Ironton Distillery & Crafthouse is named after the neighborhood in Denver in which it’s located which was called the Ironton Addition in the 1800s and is now known as the RiNo Arts District. The team at the distillery makes rum, aquavit, gin and, of course, whiskey, including bourbon and different types of malt whiskey. This new release falls into that latter category—specifically a malted rye whiskey. This means that the rye grain was treated in the same way that barley is for single malt scotch, where it is allowed to germinate before being heated and dried to stop the process.
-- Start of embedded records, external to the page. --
/-- Bytes that are no command are refused, whatever a command would have been handed to (log 30). -/
theorem takeCommand_error {s : State} {why : Reject} (k : Instr → State → Result) (hp : s.port ≠ [])
    (hd : decode s.port = .error why) : takeCommand s k = .refused (.badCommand why) := by
  unfold takeCommand
  cases hport : s.port with
  | nil => exact absurd hport hp
  | cons c bytes => rw [hport] at hd; simp only [hd]

/-- An issue turn reads the port, whatever stands in it (10_state.md R29; log 19). -/
theorem step_issueTurn {s : State} {ts : List Turn} (ha : s.activity = .idle) (ht : s.turns = .issue :: ts) :
    step s = takeCommand { s with turns := ts } issue := by
  rw [step_idle ha, moveOn, ht]

end Sys2Proof.Machine
end

section
/-! The obligations about refusals and the idle machine (60_exceptions.md). -/

namespace Sys2Proof.Machine

/-- Settles O5: no record stands at an address no START has reached. -/
theorem operationsBeforeStartAreRefused : Obligations.OperationsBeforeStartAreRefused := by
  intro r s hunused
  have hnone : s.slots[r]? = none := List.getElem?_eq_none hunused
  refine ⟨fun bytes => ?_, ?_, fun o => ?_, ?_, ?_, ?_⟩ <;> exact exec_beforeStart (by simp [OfReader]) hnone

/-- Settles O50: either way the port is read, and it holds no command. -/
theorem bytesThatAreNoCommandAreRefused : Obligations.BytesThatAreNoCommandAreRefused := by
  intro s why hidle hread hport hd
  obtain ⟨hturns, hwaits⟩ | ⟨ts, hturns⟩ := hread
  · exact (step_port hidle hturns hwaits).trans (takeCommand_error perform hport hd)
  · exact (step_issueTurn hidle hturns).trans (takeCommand_error issue hport hd)

/-- Settles O54: the port is empty, or the mailbox of the turn's reader is. -/
theorem idleMachineStaysAsItIs : Obligations.IdleMachineStaysAsItIs := by
  intro s hidle
  refine ⟨fun hturns hport hwaits => ?nothingIssued, fun ts hturns hport => ?issueTurn,
    fun r ts hturns hnone => ?workTurn⟩
  case nothingIssued => exact (step_port hidle hturns hwaits).trans (takeCommand_empty perform hport)
  case issueTurn => exact (step_issueTurn hidle hturns).trans (takeCommand_empty issue hport)
  case workTurn => exact (step_work hidle hturns).trans (processHead_idle hnone)

end Sys2Proof.Machine
end

section
/-! SUPPORT. STOP by what waits in the mailbox, and operations after it (70_reset_and_hazards.md R161; D13, log 14). -/

namespace Sys2Proof.Machine

/-- The requests whose caller waits are DRAIN and CONFIGURE (20_memory.md R48). -/
theorem synchronous_iff {q : Request} : q.synchronous = true ↔ q = .drain ∨ ∃ o, q = .configure o := by
  cases q <;> simp [Request.synchronous]

/-- An operation on a reader after its STOP is refused (60_exceptions.md R154; D13, log 14). -/
theorem exec_afterStop {i : Instr} {r : ReaderId} {s : State} {slot : Slot} (hi : OfReader i r)
    (hs : s.slots[r]? = some slot) (hstopped : slot.reader = none) : exec i s = .refused .afterStop := by
  obtain ⟨k, hk⟩ := ofReader_onReader hi
  exact (hk s).trans (onReader_afterStop _ hs hstopped)

section
variable {s : State} {r : ReaderId} {slot : Slot} {a : Reader} (h : s.Live r slot a)
include h

/-- STOP with no caller waiting ends the reader and leaves what it has shown. -/
theorem exec_stop_noCaller (hnone : ∀ q ∈ a.mailbox, ¬ q.synchronous = true) :
    exec (.stop r) s = .next (s.putSlot r { slot with reader := none }) := by
  have hany : ¬ a.mailbox.any Request.synchronous = true := by
    rw [List.any_eq_true]
    rintro ⟨q, hq, hsync⟩
    exact hnone q hq hsync
  exact (onReader_live _ h.1 h.2).trans (if_neg hany)

/-- STOP with a caller waiting is refused. -/
theorem exec_stop_callerPending {q : Request} (hq : q ∈ a.mailbox) (hsync : q.synchronous = true) :
    exec (.stop r) s = .refused .callerPending :=
  (onReader_live _ h.1 h.2).trans (if_pos (List.any_eq_true.mpr ⟨q, hq, hsync⟩))

end

end Sys2Proof.Machine
end
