-- ==== Sys2Proof/Machine/Operands.lean ====
section
/-! DEFINITION. The operand forms of the instructions (spec/30_encoding.md R74): registers, immediates, addresses, runs of
registers and of memory bytes. Every form reads the state before the instruction has written anything
(spec/40_cycle_driver.md R95): a meaning reads all its operands from the state it is given. -/

namespace Sys2Proof.Machine

/-- NNN as an address: zero-extended, neither scaled nor shifted (R74). -/
def addressOf (nnn : BitVec 12) : Word := nnn.setWidth 16

/-- BNNN's target, V0 + NNN as a natural number; at most 0x10FE, not reduced to 12 bits (R103, D29). -/
def offsetTarget (v0 : Byte) (nnn : BitVec 12) : Word := BitVec.ofNat 16 (v0.toNat + nnn.toNat)

/-- I + Vx modulo 0x10000, Vx zero-extended (R141). -/
def indexPlus (i : Word) (vx : Byte) : Word := i + vx.setWidth 16

/-- The address of a glyph, 5 * Vx, Vx not masked (R142, D30). -/
def glyphAddress (vx : Byte) : Word := BitVec.ofNat 16 (5 * vx.toNat)

/-- The address register as a memory address: a natural number, so that a sum with an offset does not wrap (R55, D27). -/
def State.base (s : State) : Nat := s.i.toNat

/-- The hundreds, tens and ones of a byte, one decimal digit a byte (R143). -/
def decimalDigits (vx : Byte) : List Byte :=
  [BitVec.ofNat 8 (vx.toNat / 100), BitVec.ofNat 8 (vx.toNat / 10 % 10), BitVec.ofNat 8 (vx.toNat % 10)]

/-- X as a count: the number of registers V0 to VX (R144, R145). -/
def countUpTo (x : Reg) : Nat := x.val + 1

/-- The registers V0 to VX in ascending order (R144). -/
def State.regsUpTo (s : State) (x : Reg) : List Byte := s.v.toList.take (countUpTo x)

/-- The registers with the first ones replaced by a list of bytes, V0 by the first (R145). -/
def withFirstRegs (v : Vector Byte 16) (bs : List Byte) : Vector Byte 16 :=
  Vector.ofFn fun r : Reg => bs.getD r.val v[r.val]

/-- A register's value as a key index; none when it is above 15 (R160, R178, D11). -/
def keyIndex (vx : Byte) : Option Key := if h : vx.toNat < 16 then some ⟨vx.toNat, h⟩ else none

/-- The latched state of a key (R30). -/
def State.keyDown (s : State) (k : Key) : Bool := s.keys[k.val]

end Sys2Proof.Machine
end

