-- ==== Sys2Proof/Machine/Display.lean ====
section
/-! DEFINITION. 00E0 and DXYN (spec/45_display.md), the only two instructions that write the display buffer. -/

namespace Sys2Proof.Machine

/-- One pixel (R32). -/
def Display.pixel (d : Display) (row : Fin 32) (col : Fin 64) : Bool := d[row.val].getLsbD col.val

/-- Inverts one pixel (R151 (4)). -/
def Display.invert (d : Display) (row : Fin 32) (col : Fin 64) : Display :=
  d.set row.val (d[row.val] ^^^ BitVec.twoPow 64 col.val)

/-- The display with no pixel lit (R150). -/
def Display.clear : Display := Vector.replicate 32 0

/-- The row of a vertical coordinate: it wraps at 32 (R151 (2), D8; log 11). -/
def wrapRow (n : Nat) : Fin 32 := ⟨n % 32, Nat.mod_lt _ (by decide)⟩

/-- The column of a horizontal coordinate: it wraps at 64 (R151 (2), D8; log 11). -/
def wrapCol (n : Nat) : Fin 64 := ⟨n % 64, Nat.mod_lt _ (by decide)⟩

/-- A display being drawn on, and whether a lit pixel has been turned off. -/
structure Canvas where
  disp : Display
  collision : Bool
  deriving DecidableEq, Repr

/-- Inverts one pixel; turning a lit one off is a collision (R151 (4), (5)). -/
def Canvas.invert (cv : Canvas) (row : Fin 32) (col : Fin 64) : Canvas where
  disp := cv.disp.invert row col
  collision := cv.collision || cv.disp.pixel row col

/-- The bit of a sprite byte at a column offset 0 to 7: bit 7 is the leftmost pixel (R151 (3), D7; log 10). -/
def spriteBit (b : Byte) (c : Nat) : Bool := b.getLsbD (7 - c)

/-- Draws one sprite row: a 1 bit inverts its pixel, a 0 bit leaves it alone (R151). -/
def Canvas.drawRow (cv : Canvas) (b : Byte) (x y : Nat) : Canvas :=
  (List.range 8).foldl (fun cv c => if spriteBit b c then cv.invert (wrapRow y) (wrapCol (x + c)) else cv) cv

/-- Draws the rows of a sprite from the vertical coordinate `y` downwards (R151). -/
def Canvas.drawRows (cv : Canvas) : List Byte → Nat → Nat → Canvas
  | [], _, _ => cv
  | b :: bs, x, y => Canvas.drawRows (cv.drawRow b x y) bs x (y + 1)

/-- 00E0 (R150): VF is not changed. -/
def execCls (s : State) : Out := .next (s.setDisp Display.clear).fallThrough

/-- DXYN (R151): the coordinates are read before VF is written (R95); no row means no memory access, no pixel and VF = 0. -/
def execDrwVxVyN (x y : Reg) (n : Fin 16) (s : State) : Out :=
  match badAddress s.base n.val with
  | some a => raise (.outOfBoundsAccess a) (some (encode (.drwVxVyN x y n))) s
  | none =>
    let cv := Canvas.drawRows ⟨s.disp, false⟩ (s.mem.load s.base n.val) (s.getV x).toNat (s.getV y).toNat
    .next ((s.setDisp cv.disp).setV VF (collisionFlag cv.collision)).fallThrough

end Sys2Proof.Machine
end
The new Coffee Cask Finished Straight Rye Malt Whiskey is made from a mash bill of pale and chocolate rye grown in Colorado along with some barley to add a touch of fruitiness to counter the spice according to the distillery. After initially aging in 53-gallon new charred oak barrels, the whiskey is dumped into some special casks for a secondary maturation period. The distillery gave one used barrel to Colorado small-batch coffee roaster Bluegrass Coffee Co. to age its coffee beans and cold crew coffee so it would pick up some oak and whiskey flavors. Then the barrel was returned to the distillery for this third and final use, in which it was once again filled with the rye malt whiskey. The resulting yield was just 300 bottles, and according to the official tasting notes java and vanilla flavors intermingle with the bittersweet palate of the whiskey, making this a good option for mixing or sipping.

The worlds of coffee and whiskey have met before, with releases like FEW Spirits‘ Cold Cut Bourbon (cut to proof with cold brew coffee) and Jameson Cold Brew Irish Whiskey. But this might be the first time a malted rye whiskey has received a caffeinated jolt. You can find a bottle (SRP $65) now at the distillery or in liquor stores around the state.